[Stored items]
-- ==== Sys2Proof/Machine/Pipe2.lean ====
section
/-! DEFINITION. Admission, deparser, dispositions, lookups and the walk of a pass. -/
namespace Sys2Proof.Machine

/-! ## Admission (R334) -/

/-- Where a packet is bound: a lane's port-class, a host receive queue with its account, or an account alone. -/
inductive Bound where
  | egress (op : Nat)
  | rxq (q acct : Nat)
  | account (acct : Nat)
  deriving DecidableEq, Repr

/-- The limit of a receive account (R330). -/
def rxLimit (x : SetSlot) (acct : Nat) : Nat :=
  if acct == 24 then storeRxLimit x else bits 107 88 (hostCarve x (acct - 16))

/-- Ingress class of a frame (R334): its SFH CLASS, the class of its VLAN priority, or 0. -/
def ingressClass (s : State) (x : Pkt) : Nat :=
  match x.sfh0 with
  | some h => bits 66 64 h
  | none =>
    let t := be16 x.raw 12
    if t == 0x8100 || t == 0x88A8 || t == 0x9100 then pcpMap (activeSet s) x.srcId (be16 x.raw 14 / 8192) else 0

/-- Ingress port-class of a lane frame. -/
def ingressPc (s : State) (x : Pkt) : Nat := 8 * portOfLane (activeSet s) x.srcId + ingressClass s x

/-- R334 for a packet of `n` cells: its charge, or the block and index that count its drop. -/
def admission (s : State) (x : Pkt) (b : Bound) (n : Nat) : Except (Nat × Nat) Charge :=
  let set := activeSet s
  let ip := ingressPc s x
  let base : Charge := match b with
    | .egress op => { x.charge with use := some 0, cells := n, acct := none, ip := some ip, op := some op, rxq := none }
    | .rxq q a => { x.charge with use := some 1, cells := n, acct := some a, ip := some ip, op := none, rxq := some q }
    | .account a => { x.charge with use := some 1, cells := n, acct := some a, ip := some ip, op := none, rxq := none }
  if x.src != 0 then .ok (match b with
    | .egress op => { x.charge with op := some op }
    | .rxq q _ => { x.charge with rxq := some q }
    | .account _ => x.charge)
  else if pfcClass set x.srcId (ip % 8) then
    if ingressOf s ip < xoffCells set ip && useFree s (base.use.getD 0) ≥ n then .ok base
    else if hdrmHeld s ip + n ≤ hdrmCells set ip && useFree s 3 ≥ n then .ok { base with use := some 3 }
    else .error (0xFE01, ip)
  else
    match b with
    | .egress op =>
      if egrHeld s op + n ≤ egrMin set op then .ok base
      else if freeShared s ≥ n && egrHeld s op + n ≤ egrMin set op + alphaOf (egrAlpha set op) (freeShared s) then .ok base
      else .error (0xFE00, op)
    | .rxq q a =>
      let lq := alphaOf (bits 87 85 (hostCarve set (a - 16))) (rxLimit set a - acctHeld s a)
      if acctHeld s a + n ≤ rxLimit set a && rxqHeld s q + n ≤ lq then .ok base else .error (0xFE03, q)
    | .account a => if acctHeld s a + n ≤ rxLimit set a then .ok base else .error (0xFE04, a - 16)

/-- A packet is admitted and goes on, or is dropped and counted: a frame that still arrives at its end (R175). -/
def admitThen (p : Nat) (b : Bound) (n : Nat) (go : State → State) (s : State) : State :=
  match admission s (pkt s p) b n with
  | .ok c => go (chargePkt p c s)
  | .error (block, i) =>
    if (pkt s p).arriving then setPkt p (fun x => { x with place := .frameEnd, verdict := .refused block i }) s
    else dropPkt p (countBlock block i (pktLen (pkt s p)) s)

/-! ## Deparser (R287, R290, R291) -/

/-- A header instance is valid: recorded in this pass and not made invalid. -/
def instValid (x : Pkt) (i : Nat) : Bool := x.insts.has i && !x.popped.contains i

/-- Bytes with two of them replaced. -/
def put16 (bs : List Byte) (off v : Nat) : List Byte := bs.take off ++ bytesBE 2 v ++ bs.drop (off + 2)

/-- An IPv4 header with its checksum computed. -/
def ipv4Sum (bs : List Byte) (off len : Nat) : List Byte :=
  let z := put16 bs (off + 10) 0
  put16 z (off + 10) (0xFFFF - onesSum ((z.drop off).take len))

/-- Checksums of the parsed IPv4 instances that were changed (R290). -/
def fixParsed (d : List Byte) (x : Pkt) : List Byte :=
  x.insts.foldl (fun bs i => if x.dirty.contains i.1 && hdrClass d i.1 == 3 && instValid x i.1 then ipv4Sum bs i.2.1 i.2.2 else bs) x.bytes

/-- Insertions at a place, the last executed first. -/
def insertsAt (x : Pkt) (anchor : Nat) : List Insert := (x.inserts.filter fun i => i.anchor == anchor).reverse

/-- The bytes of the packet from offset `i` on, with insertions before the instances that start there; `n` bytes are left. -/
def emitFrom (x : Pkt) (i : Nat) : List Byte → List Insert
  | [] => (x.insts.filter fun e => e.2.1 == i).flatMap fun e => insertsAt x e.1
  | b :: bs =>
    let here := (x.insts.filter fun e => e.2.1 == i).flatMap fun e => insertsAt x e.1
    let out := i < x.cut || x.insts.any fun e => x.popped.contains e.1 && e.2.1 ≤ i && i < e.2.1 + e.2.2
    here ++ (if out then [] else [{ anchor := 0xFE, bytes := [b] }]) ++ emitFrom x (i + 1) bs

*WORK INSTRUCTION*. Word for word, restate the data above from its first line down to and including the line with "account alone. -/".

*EXPECTED OUTPUT*.
-- ==== Sys2Proof/Machine/Pipe2.lean ====
section
/-! DEFINITION. Admission, deparser, dispositions, lookups and the walk of a pass. -/
namespace Sys2Proof.Machine

/-! ## Admission (R334) -/

/-- Where a packet is bound: a lane's port-class, a host receive queue with its account, or an account alone. -/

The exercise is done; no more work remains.